O futuro da energia limpa é uma batalha pelos corações e mentes dos consumidores

Ativistas e ONGs percorrem o território dos EUA para tentar convencer as pessoas a adotar produtos com energia renovável — e mostrar as vantagens disso

Tecnologia e Ciência|Jack Ewing, Clifford Krauss e Lisa Friedman

Quem dirige um carro elétrico pela primeira vez tem muitas dúvidas sobre o funcionamento do veículo. Com Mickey Marohn não foi diferente. Ele se perguntava: "Posso dirigir centenas de quilômetros para visitar meu pai sem precisar parar? Onde estarão os carregadores de bateria ao longo do caminho? Afinal, como é que se liga essa coisa?" Marohn, carpinteiro de 34 anos, parecia bastante ansioso enquanto se acomodava ao volante de um Chevrolet Bolt, perto do Parque Nacional Grand Teton, no Wyoming.

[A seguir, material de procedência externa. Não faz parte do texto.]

/-! ### The statements -/

/-- Settles O14: a decoded offset is at least -1024 and a fetched PC is not negative, so the sum can only be too large, and
the ADD leaves it, or the 0 of R111, in the PC. -/
theorem addToThePcJumpsRelativeToItsOwnAddress : Obligations.AddToThePcJumpsRelativeToItsOwnAddress := by
  intro s w p k hs hr hd hp
  obtain ⟨t, ht, heff⟩ := exec_arithmetic (op := .add) (.inl rfl) (s.observe ⟨s.pc, w, _⟩) p 0 pcReg pcReg k hp
  rw [exactValue_add_zero_pc, State.observe_pc] at heff
  have hpc : 0 ≤ s.pc := (State.validAddr_of_memRead hr).1
  have hk : -1024 ≤ k := (offsetInRange_iff.mp (wellFormed_of_decode hd)).1
  have hlow : -2147483648 ≤ s.pc + k := by omega
  exact ⟨t, (stepRunsTheDecodedInstruction s w _ hs hr hd).trans ht, heff.resultAndFlag_pc.of_ge hlow⟩

/-- Settles O19: an executed HALT is the PC advance and then STATUS halted, a skipped one the advance alone; and HALT is
opcode 6. -/
theorem haltEndsTheRunWithThePcAdvanced : Obligations.HaltEndsTheRunWithThePcAdvanced := by
  refine ⟨fun s p a b d k hp => ?_, fun s p a b d k hs hp => ?_, encodedAs_of_offsetInRange (op := .halt) (by decide)⟩
  · exact ⟨_, exec_halt_of_executed hp a b d k, rfl, rfl, s.advancePc_get, s.advancePc_cond, s.advancePc_memRead,
      ⟨s.advancePc_lastAddr, s.advancePc_trace⟩, step_of_halted rfl⟩
  · have hskip : CondFlag.overlaps (Instr.halt p a b d k).pred s.cond = false := CondFlag.overlaps_eq_false.mpr hp
    exact ⟨_, exec_of_skipped hskip, s.advancePc_status.trans hs, s.advancePc_get⟩

end Sys2Proof.Machine
end

section
/-! PROOF. The exceptions' own statements (spec/60_exceptions.md): a step that ends faulted is a raised fault of the fetch,
the decoding or the data access, from which its record and all it leaves are read; and what a step does commutes with
replacing the events already sent. -/

namespace Sys2Proof.Machine

/-! ### Every way a step ends faulted -/

/-- An executed instruction ends faulted only as a LOAD or STORE whose exact address is not valid, and is then the PC
advance and the raised MemoryFault (R172). -/
theorem Effect.dataFault_of_faulted {i : Instr} {s t : State} {r : FaultRecord} (h : Effect i s t)
    (hs : s.status = .ready) (ht : t.status = .faulted r) :
    ∃ access, (access = .load ∧ i.op = .load ∨ access = .store ∧ i.op = .store)
      ∧ ¬ s.ValidAddr (s.left i.src1 + s.right i.src2 i.offset)
      ∧ r = .memory access s.pc (s.left i.src1 + s.right i.src2 i.offset) ∧ t = s.advancePc.raise r := by
  cases h with
  | loadFault hop hea =>
    cases ht
    exact ⟨.load, .inl ⟨rfl, hop⟩, hea, rfl, rfl⟩
  | storeFault hop hea =>
    cases ht
    exact ⟨.store, .inr ⟨rfl, hop⟩, hea, rfl, rfl⟩
  | arithmetic | load | store | halt => simp [hs] at ht

/-- A step that ends faulted raised a fault of the fetch or the decoding with nothing else done, or a MemoryFault of an
executed LOAD or STORE after the event and the PC advance (R174, R176). -/
theorem step_faulted_cases {s t : State} {r : FaultRecord} (h : step s = .next t) (ht : t.status = .faulted r) :
    (s.fetchDecode = .error r ∧ t = s.raise r)
    ∨ ∃ e access, s.fetchDecode = .ok e ∧ CondFlag.overlaps e.ins.pred s.cond = true
        ∧ (access = .load ∧ e.ins.op = .load ∨ access = .store ∧ e.ins.op = .store)
        ∧ ¬ s.ValidAddr (s.left e.ins.src1 + s.right e.ins.src2 e.ins.offset)
        ∧ r = .memory access s.pc (s.left e.ins.src1 + s.right e.ins.src2 e.ins.offset)
        ∧ t = (s.observe e).advancePc.raise r := by
  obtain ⟨hs, ⟨r', hf, rfl⟩ | ⟨e, -, -, rfl⟩ | ⟨e, hf, ho, -, heff⟩⟩ := step_cases h
  · cases ht
    exact .inl ⟨hf, rfl⟩
  · simp [hs] at ht
  · obtain ⟨access, hdata⟩ := heff.dataFault_of_faulted hs ht
    exact .inr ⟨e, access, hf, ho, hdata⟩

No test drive que fez, estava acompanhado de Alicia Cox, a diretora-executiva do Yellowstone-Teton Clean Cities, grupo sem fins lucrativos que promove o transporte verde. Foi então que Marohn passou de cético a curioso. Alicia disse que ele poderia economizar cerca de US$ 3 mil por ano, reduzindo gastos com combustível, se substituísse seu Chevy Impala por um Bolt. O carpinteiro considerou essa informação importante. "Posso economizar dinheiro e ainda ter a oportunidade de ajudar o planeta", comentou Marohn.

Embora muitos especialistas não imaginassem que o processo se desenrolaria em poucos anos, o fato é que o desenvolvimento da energia e dos transportes verdes avançou rapidamente. Mas ainda existem muitos obstáculos para sua exploração, incluindo esforços de políticos conservadores que querem prolongar a tradicional utilização de energia gerada por carvão, petróleo e gás. Sem falar das campanhas promovidas por ambientalistas e por residentes das áreas de passagem que tentam bloquear a instalação de novas turbinas eólicas, as linhas de transmissão e a exploração de minerais.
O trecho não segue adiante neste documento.